[Opening Available data section]

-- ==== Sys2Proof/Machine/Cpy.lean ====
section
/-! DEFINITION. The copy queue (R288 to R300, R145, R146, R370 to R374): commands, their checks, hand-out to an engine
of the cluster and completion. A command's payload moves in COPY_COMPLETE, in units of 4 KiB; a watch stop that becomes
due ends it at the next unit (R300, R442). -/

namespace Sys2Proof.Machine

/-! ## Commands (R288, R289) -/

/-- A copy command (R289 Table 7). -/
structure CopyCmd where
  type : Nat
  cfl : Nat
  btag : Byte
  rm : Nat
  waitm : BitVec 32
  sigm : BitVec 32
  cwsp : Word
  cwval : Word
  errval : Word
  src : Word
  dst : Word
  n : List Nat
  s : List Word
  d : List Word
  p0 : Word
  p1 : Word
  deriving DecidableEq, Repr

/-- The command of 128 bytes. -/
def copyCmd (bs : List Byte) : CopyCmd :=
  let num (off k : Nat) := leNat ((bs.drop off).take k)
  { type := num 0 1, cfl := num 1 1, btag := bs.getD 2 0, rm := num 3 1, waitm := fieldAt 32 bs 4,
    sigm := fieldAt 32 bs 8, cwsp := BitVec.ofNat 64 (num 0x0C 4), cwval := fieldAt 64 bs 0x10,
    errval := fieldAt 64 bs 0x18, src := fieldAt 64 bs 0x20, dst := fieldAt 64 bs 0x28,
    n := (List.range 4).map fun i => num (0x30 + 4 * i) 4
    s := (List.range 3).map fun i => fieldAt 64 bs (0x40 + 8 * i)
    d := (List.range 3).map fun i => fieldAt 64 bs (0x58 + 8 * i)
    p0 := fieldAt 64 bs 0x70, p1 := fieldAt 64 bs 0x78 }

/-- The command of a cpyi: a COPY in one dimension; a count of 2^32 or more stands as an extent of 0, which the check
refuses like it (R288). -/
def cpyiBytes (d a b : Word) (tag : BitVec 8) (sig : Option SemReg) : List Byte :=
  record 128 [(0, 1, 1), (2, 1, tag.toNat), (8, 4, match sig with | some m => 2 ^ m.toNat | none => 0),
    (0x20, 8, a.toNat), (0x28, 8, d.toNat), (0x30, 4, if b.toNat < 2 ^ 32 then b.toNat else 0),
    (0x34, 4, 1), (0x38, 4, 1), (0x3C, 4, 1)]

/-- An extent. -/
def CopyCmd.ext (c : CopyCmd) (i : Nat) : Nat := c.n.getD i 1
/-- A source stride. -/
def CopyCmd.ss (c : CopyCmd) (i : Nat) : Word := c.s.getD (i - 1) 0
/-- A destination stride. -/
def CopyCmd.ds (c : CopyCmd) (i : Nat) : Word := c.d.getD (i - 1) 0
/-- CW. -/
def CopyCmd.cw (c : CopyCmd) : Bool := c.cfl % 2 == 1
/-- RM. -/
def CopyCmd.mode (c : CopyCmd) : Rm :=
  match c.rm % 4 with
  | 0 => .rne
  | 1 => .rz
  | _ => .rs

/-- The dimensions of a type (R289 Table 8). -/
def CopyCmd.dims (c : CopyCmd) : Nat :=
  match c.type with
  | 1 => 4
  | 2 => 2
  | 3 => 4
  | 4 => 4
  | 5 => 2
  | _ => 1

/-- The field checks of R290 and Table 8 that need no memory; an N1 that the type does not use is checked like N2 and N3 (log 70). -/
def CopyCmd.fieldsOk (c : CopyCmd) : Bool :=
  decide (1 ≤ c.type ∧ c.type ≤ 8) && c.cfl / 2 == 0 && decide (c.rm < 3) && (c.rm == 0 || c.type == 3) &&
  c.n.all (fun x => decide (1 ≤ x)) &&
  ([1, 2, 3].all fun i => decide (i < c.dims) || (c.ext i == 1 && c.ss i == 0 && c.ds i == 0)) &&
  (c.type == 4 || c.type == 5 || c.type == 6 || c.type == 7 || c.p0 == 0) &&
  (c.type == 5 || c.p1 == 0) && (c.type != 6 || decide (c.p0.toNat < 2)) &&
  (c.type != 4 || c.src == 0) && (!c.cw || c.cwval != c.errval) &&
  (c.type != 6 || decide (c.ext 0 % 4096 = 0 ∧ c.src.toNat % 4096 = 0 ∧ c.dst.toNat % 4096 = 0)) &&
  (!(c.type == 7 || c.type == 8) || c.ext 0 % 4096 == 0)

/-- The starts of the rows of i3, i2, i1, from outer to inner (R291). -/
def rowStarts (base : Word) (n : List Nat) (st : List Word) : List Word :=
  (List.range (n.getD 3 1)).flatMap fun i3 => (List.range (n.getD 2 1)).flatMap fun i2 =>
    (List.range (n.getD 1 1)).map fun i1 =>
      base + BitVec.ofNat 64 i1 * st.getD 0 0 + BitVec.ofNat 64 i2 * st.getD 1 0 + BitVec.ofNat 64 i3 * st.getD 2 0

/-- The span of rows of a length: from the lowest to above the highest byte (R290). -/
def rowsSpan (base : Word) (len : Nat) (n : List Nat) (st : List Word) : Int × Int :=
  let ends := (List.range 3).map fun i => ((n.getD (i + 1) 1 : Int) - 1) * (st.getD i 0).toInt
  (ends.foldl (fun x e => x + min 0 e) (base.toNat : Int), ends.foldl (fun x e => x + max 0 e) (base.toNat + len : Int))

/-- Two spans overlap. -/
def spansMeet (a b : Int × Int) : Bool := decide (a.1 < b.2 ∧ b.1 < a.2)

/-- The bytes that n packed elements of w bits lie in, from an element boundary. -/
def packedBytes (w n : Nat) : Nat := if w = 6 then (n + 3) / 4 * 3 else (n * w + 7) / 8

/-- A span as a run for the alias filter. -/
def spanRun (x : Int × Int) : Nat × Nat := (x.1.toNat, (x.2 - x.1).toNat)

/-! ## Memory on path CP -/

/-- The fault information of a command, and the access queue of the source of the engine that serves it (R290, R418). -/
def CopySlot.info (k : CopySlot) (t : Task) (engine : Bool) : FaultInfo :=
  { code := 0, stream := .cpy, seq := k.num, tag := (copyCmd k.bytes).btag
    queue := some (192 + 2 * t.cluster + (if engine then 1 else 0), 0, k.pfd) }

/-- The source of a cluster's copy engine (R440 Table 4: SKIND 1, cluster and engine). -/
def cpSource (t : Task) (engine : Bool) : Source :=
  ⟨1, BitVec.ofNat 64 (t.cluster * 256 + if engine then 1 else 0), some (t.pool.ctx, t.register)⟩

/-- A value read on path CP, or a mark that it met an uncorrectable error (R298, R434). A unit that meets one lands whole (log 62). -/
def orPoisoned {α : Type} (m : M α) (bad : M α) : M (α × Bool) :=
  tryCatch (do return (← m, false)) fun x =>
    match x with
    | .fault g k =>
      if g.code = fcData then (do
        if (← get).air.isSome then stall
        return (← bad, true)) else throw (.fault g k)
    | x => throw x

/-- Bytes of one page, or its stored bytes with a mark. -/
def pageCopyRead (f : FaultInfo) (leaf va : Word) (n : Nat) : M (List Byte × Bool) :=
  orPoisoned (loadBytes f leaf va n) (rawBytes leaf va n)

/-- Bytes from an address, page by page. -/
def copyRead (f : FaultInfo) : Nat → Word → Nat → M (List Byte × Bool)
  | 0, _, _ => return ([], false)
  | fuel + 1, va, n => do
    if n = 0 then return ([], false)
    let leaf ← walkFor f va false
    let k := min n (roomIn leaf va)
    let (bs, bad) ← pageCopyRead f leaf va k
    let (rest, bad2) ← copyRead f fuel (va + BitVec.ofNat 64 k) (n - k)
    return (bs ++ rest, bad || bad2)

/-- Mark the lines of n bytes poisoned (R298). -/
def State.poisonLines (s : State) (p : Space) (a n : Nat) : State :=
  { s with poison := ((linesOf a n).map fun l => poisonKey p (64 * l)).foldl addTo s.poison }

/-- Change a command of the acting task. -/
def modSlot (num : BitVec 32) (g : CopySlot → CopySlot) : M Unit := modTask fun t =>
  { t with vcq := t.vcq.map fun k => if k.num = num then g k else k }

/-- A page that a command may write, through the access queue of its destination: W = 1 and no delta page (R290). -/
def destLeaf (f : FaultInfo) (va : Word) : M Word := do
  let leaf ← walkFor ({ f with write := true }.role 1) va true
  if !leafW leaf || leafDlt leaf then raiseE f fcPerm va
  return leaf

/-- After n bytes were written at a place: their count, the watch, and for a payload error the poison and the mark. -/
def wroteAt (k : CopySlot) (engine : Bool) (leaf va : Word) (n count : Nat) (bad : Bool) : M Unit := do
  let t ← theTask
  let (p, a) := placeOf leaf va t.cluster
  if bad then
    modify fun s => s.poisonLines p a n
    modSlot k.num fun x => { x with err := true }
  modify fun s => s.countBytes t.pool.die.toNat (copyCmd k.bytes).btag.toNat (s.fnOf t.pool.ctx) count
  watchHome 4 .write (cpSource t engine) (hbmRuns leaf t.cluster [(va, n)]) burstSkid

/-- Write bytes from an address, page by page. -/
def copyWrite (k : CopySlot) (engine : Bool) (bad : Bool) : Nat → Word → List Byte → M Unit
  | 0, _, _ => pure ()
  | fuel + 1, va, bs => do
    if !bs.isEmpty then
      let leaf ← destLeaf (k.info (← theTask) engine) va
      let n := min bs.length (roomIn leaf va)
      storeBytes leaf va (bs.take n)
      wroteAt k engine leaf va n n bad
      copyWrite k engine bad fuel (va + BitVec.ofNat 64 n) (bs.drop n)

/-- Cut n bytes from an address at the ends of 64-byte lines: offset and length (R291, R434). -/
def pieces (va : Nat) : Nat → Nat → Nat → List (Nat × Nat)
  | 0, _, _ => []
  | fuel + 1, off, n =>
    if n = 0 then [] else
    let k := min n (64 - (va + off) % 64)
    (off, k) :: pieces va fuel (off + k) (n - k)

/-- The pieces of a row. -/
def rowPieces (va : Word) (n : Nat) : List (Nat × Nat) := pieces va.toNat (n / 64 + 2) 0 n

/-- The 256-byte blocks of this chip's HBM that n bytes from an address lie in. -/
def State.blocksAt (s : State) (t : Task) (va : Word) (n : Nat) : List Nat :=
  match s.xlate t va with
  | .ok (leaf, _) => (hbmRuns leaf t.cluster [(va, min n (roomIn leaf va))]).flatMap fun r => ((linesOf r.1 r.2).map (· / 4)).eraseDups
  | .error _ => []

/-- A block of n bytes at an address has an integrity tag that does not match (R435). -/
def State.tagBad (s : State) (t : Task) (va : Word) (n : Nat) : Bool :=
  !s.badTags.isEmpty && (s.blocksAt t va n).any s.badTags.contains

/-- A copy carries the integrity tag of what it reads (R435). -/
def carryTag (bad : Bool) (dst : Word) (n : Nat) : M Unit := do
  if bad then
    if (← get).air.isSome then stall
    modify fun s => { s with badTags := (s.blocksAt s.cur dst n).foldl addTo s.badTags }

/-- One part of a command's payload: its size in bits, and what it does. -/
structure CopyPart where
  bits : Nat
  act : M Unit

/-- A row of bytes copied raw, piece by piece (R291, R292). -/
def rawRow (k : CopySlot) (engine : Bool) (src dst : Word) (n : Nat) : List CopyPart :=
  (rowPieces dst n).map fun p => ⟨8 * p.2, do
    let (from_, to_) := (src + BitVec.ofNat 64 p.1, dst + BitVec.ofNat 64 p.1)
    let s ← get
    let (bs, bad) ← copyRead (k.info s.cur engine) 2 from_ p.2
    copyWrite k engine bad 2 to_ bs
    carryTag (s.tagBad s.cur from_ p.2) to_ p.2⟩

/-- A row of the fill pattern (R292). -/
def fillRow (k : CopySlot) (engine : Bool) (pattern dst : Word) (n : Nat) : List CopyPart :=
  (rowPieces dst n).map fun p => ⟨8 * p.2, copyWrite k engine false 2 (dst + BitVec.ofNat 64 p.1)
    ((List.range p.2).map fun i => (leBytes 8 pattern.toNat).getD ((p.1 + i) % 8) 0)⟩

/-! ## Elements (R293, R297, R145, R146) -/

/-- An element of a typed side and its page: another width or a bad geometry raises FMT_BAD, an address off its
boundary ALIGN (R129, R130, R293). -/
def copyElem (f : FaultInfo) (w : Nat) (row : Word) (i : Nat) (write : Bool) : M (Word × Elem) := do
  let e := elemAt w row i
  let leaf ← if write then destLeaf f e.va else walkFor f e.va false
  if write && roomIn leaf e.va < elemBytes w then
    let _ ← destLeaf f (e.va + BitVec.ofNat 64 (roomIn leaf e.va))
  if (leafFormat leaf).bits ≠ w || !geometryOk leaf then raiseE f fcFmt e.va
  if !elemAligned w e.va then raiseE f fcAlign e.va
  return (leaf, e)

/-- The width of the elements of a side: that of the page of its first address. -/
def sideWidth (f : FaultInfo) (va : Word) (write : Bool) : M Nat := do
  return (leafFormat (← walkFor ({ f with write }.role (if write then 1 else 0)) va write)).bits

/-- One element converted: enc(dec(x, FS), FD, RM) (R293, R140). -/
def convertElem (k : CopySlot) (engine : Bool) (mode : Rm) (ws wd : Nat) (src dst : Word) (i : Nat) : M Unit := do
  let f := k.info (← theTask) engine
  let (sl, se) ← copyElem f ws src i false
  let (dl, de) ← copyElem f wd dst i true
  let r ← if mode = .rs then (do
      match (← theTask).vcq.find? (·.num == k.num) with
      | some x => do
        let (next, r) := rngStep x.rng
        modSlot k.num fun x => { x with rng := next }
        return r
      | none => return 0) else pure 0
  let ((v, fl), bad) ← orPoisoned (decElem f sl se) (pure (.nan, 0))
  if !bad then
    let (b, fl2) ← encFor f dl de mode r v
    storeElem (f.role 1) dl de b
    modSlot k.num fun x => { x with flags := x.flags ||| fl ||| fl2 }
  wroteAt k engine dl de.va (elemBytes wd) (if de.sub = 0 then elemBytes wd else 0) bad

[Closing Available data section]

**Problem description**
Across the records above, how many lines contain the word "fieldAt"? Please give that number alone.

**Reply**
6